#### Work order
Your job is to report every line of the entries that has "cutActs".

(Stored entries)
######

/-- A feed sample (R129, R130, R131, R138, R137): the converter's values, the window of sixteen, Vavg and the
counters from the budgets of the moment. Without a change of state and without a full overload counter or
a restore, only the restore timer of a NORMAL feed moves besides. Which change the counters call for is
the first row of the present state. -/
def Obligations.FeedSamplesMeasure : Prop :=
  ∀ (f : Feed) (voltage current : Nat) (s : State), s.Running →
    let m := s.monitor f
    let v := min 450 voltage
    let i := min 4000 current
    let w := if m.window.length = 16 then m.window.tail ++ [v] else m.window ++ [v]
    let c := m.counters.update v i (s.unit f).vshed (s.unit f).cont
    let sampled : Monitor := { m with
      voltage := v, current := i, window := w, vavg := w.sum / w.length, counters := c }
    let u := s.setMonitor f sampled
    let change : Option FeedState :=
      match m.st with
      | .normal => if c.belowCut = 5 then some .cut else if c.surge = 2 then some .surge
        else if c.belowShed = 200 then some .low else none
      | .low => if c.belowCut = 5 then some .cut else if c.surge = 2 then some .surge
        else if c.aboveShed = 2000 then some .normal else none
      | .surge => if c.belowCut = 5 then some .cut else if c.surgeClear = 100 then some .normal else none
      | .cut => if c.aboveResume = 50 then some .normal else none
    s.takeFeedSample f voltage current = u ∧ u.feedChangeDue f = change ∧
    (change = none → c.overload ≠ 1000 →
      (m.st ≠ .normal ∨ m.restoreTimer = none ∨ m.restoreTimer = some 2000 →
        exec (.feedSample f voltage current) s = .next (State.settle s u)) ∧
      (m.st = .normal → ∀ n, m.restoreTimer = some n → n < 2000 → (i ≤ (s.unit f).cont → n ≠ 1999) →
        exec (.feedSample f voltage current) s = .next (State.settle s (u.setMonitor f { sampled with
          restoreTimer := some (if i ≤ (s.unit f).cont then n + 1 else 0) }))))

/-- A change of feed state (R131): the new state with every counter at 0, the shed step timer from 0 on entry
to LOW and the restore timer from 0 on entry to NORMAL, the other stopped; FEED_STATE with the number of
channels moved, shed or resumed; the action of the new state on the channels; then the examination. A
bridge that takes the supply end is not counted, and a LOW step's victim is (log 10, the model's
reading). -/
def Obligations.FeedStateChangesAct : Prop :=
  ∀ (f : Feed) (voltage current : Nat) (new : FeedState) (s : State), s.Running →
    let u := s.takeFeedSample f voltage current
    let m := u.monitor f
    u.feedChangeDue f = some new →
    let entered := u.setMonitor f { m with
      st := new, counters := ⟨0, 0, 0, 0, 0, 0, 0⟩
      shedTimer := if new = .low then some 0 else none
      restoreTimer := if new = .normal then some 0 else none }
    let moved (ch : Ch) : Bool := feedOf ch = f && bridgeOf ch = none &&
      match new, (s.chan ch).st with
      | .cut, .waiting => true
      | .cut, .ramping => true
      | .cut, .on => true
      | .cut, .shed => true
      | .surge, .waiting => 2 ≤ (s.chan ch).profile.cls
      | .surge, .ramping => 2 ≤ (s.chan ch).profile.cls
      | .surge, .on => 2 ≤ (s.chan ch).profile.cls
      | _, _ => false
    let resumed (ch : Ch) : Bool := new = .normal && feedOf ch = f && (s.chan ch).st = .suspended
    let number := match new with
      | .low => if (s.victim f).isSome then 1 else 0
      | _ => allChannels.countP fun ch => moved ch || resumed ch
    let told := entered.offerEvent (.feedState f m.st new m.voltage m.vavg number)
    exec (.feedSample f voltage current) s =
      .next (State.settle s ((told.actOnChange f new).examine f)) ∧
    exec (.feedStateChange f voltage current) s = exec (.feedSample f voltage current) s

/-- What an entry to CUT or SURGE does to the channels (R132, R133, R124): at CUT every lamp, heater and fan
of the feed that is WAITING, RAMPING, ON or SHED is SUSPENDED, at SURGE those of class 2 and 3 that are
WAITING, RAMPING or ON, with timers, open-load counters and drive cleared when they leave RAMPING or ON;
a bridge that is WAITING, RAMPING or ON, at CUT also SUSPENDED, with its owner's DRIVE entry takes the
supply end and goes OFF. Every other channel of the feed (OFF, TRIPPED, LOCKED and the rest) and the
other feed's stay as they were in every field, a bridge with its sequencer, its DRIVE entry and its
owner; no lamp, heater or fan loses an entry. The premises rule out states no run reaches. The resume at
an entry to NORMAL (R135, R55): every SUSPENDED channel of the feed, class 0 by the bypass in ascending
order, the others as one batch; afterwards none is SUSPENDED. -/
def Obligations.FeedsSuspendAndResume : Prop :=
  (∀ (f : Feed) (s : State), s.AdmissionKept → s.BridgesKept →
     let cut := s.actOnChange f .cut
     let surge := s.actOnChange f .surge
     let runs (ch : Ch) : Prop := (s.chan ch).st = .waiting ∨ (s.chan ch).st = .ramping ∨
       (s.chan ch).st = .on
     let cutActs (ch : Ch) : Prop := feedOf ch = f ∧ (runs ch ∨
       (bridgeOf ch = none ∧ (s.chan ch).st = .shed) ∨ (bridgeOf ch ≠ none ∧ (s.chan ch).st = .suspended))
     let surgeActs (ch : Ch) : Prop := feedOf ch = f ∧ runs ch ∧ 2 ≤ (s.chan ch).profile.cls
     let suspended (c : Channel) : Channel := match c.st with
       | .ramping => { c with st := .suspended, window := none, goodRun := none, lowCount := 0
                              goodCount := 0, applied := 0, onTime := 0, periodTimer := none }
       | .on => { c with st := .suspended, window := none, goodRun := none, lowCount := 0
                         goodCount := 0, applied := 0, onTime := 0, periodTimer := none }
       | _ => { c with st := .suspended }
     let untouched (t : State) (ch : Ch) : Prop := t.chan ch = s.chan ch ∧
       (∀ cl, t.slot ch cl = s.slot ch cl) ∧ ∀ br, bridgeOf ch = some br → t.bridge br = s.bridge br
     let owned (br : Bridge) : Prop := (s.chan (bridgeChannel br)).wish = true ∧
       ∃ cl, (s.bridge br).owner = some cl ∧
         ((s.slot (bridgeChannel br) cl).map Entry.isDrive) = some true ∧
         ∀ y, y ≠ cl → s.slot (bridgeChannel br) y = none
     let ended (t : State) (br : Bridge) : Prop := (t.chan (bridgeChannel br)).st = .off ∧
       (t.bridge br).st = .idle ∧ (t.bridge br).owner = none ∧ ∀ cl, t.slot (bridgeChannel br) cl = none
     (∀ ch, (¬ cutActs ch → untouched cut ch) ∧ (¬ surgeActs ch → untouched surge ch)) ∧
     (∀ ch, bridgeOf ch = none →
       (cutActs ch → cut.chan ch = suspended (s.chan ch) ∧ ∀ cl, cut.slot ch cl = s.slot ch cl) ∧
       (surgeActs ch → surge.chan ch = suspended (s.chan ch) ∧ ∀ cl, surge.slot ch cl = s.slot ch cl)) ∧
     (∀ br, owned br → (cutActs (bridgeChannel br) → ended cut br) ∧
       (surgeActs (bridgeChannel br) → ended surge br)) ∧
     ((∀ br, feedOf (bridgeChannel br) = f → owned br ∨ (s.chan (bridgeChannel br)).st = .off ∨
         (s.chan (bridgeChannel br)).st = .tripped ∨ (s.chan (bridgeChannel br)).st = .locked) →
       (cut.unit f).queue = [] ∧ (cut.unit f).sumS = 0 ∧ (cut.unit f).sumR = 0)) ∧
  (∀ (f : Feed) (s : State),
     let chs := (channelsOf f).filter fun ch => (s.chan ch).st = .suspended
     let zero := chs.filter fun ch => (s.chan ch).profile.cls = 0
     let others := chs.filter fun ch => (s.chan ch).profile.cls ≠ 0
     let u := s.actOnChange f .normal
     u = (zero.foldl State.admitChannel s).placeBatch f others ∧
     (s.AdmissionKept → ∀ ch ∈ chs,
       ((s.chan ch).profile.cls = 0 → (u.chan ch).st = .ramping) ∧
       ((s.chan ch).profile.cls ≠ 0 → (u.chan ch).st = .waiting ∨ (u.chan ch).st = .ramping)))

/-- The victim of a shed (R136): among the feed's RAMPING and ON channels the class 3 one with the largest
stamp, else the class 2 one, else none. A shed (R136, R134, R53, R94): the restore timer set to 0, SHED
offered with the victim's class and its place among the admitted channels of the feed, the channel in
SHED with its claim released, its timers and drive cleared; a bridge takes the supply end instead; then
the examination. Without a victim nothing is shed. SHED_STEP restarts its timer and sheds one. -/
def Obligations.ShedsTakeOneVictim : Prop :=
  (∀ (f : Feed) (s : State),
     let candidate (cls : Nat) (ch : Ch) : Prop := feedOf ch = f ∧
       ((s.chan ch).st = .ramping ∨ (s.chan ch).st = .on) ∧ (s.chan ch).profile.cls = cls
     (s.victim f = none ↔ ∀ ch, ¬ candidate 3 ch ∧ ¬ candidate 2 ch) ∧
     (∀ ch, s.victim f = some ch →
       (candidate 3 ch ∧ ∀ x, candidate 3 x → (s.chan x).stampNumber ≤ (s.chan ch).stampNumber) ∨
       ((∀ x, ¬ candidate 3 x) ∧ candidate 2 ch ∧
         ∀ x, candidate 2 x → (s.chan x).stampNumber ≤ (s.chan ch).stampNumber))) ∧
  (∀ (f : Feed) (cause : ShedCause) (n : Nat) (s : State),
     let m := s.monitor f
     (s.Running → m.st = .low → m.shedTimer = some n → 200 ≤ n → exec (.shedStep f) s =
       .next (State.settle s ((s.setMonitor f { m with shedTimer := some 0 }).shedOne f .low))) ∧
     s.actOnChange f .low = s.shedOne f .low ∧ (s.victim f = none → s.shedOne f cause = s) ∧
     ∀ ch, s.victim f = some ch →
       let c := s.chan ch
       let u := s.unit f
       let place := 1 + allChannels.countP fun x => feedOf x = f && (s.chan x).admitted &&
         decide (c.stampNumber < (s.chan x).stampNumber)
       let told := (s.setMonitor f { m with restoreTimer := m.restoreTimer.map fun _ => 0 }).offerEvent
         (.shed ch f cause c.profile.cls place m.vavg m.current)
       (bridgeOf ch = none → s.shedOne f cause = ((told.setUnit f { u with
           sumS := u.sumS - (if c.st = .ramping then c.profile.iclaim else c.profile.rclaim)
           sumR := u.sumR - c.profile.rclaim }).setChan ch { c with
         st := .shed, window := none, goodRun := none, lowCount := 0, goodCount := 0
         applied := 0, onTime := 0, periodTimer := none }).examine f) ∧
       ∀ br, bridgeOf ch = some br →
         s.shedOne f cause = (told.dropDrive false br .supply).examine f)

/-- OVERLOAD_SHED and RESTORE (R137, R138): the sample that brings the overload counter to 1000, with no
change of state, sheds a victim with cause OVERLOAD and sets the counter and the running restore timer to
0; the sample within CONT that brings the restore timer of a NORMAL feed to 2000 hands every SHED channel
over as one batch and offers RESTORE with the numbers restored and admitted at once, the timer from 0;
without any the timer stops at 2000. A timer that stands at 2000 is left by an overload without victim
(log 15, the model's reading). -/
def Obligations.OverloadShedsAndRestoreReturns : Prop :=
  ∀ (f : Feed) (voltage current : Nat) (s : State), s.Running →
    let u := s.takeFeedSample f voltage current
    let m := u.monitor f
    u.feedChangeDue f = none →
    (m.counters.overload = 1000 → (s.unit f).cont < m.current →
      let w := u.shedOne f .overload
      exec (.feedSample f voltage current) s = .next (State.settle s (w.setMonitor f { w.monitor f with
        counters := { m.counters with overload := 0 }
        restoreTimer := (w.monitor f).restoreTimer.map fun n =>
          if m.st = .normal ∧ n < 2000 then 0 else n })) ∧
      exec (.overloadShed f voltage current) s = exec (.feedSample f voltage current) s) ∧
    (m.st = .normal → m.restoreTimer = some 1999 → m.current ≤ (s.unit f).cont →
      m.counters.overload ≠ 1000 →
      let shed := (channelsOf f).filter fun ch => (s.chan ch).st = .shed
      exec (.restore f voltage current) s = exec (.feedSample f voltage current) s ∧
      (shed = [] → exec (.restore f voltage current) s =
        .next (State.settle s (u.setMonitor f { m with restoreTimer := some 2000 }))) ∧
      (shed ≠ [] →
        let w := u.placeBatch f shed
        exec (.restore f voltage current) s = .next (State.settle s ((w.offerEvent
          (.restore f shed.length (shed.countP fun ch => (w.chan ch).admitted))).setMonitor f { m with
            restoreTimer := some 0 }))))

######

#### Exercise output
     let cutActs (ch : Ch) : Prop := feedOf ch = f ∧ (runs ch ∨
     (∀ ch, (¬ cutActs ch → untouched cut ch) ∧ (¬ surgeActs ch → untouched surge ch)) ∧
       (cutActs ch → cut.chan ch = suspended (s.chan ch) ∧ ∀ cl, cut.slot ch cl = s.slot ch cl) ∧
     (∀ br, owned br → (cutActs (bridgeChannel br) → ended cut br) ∧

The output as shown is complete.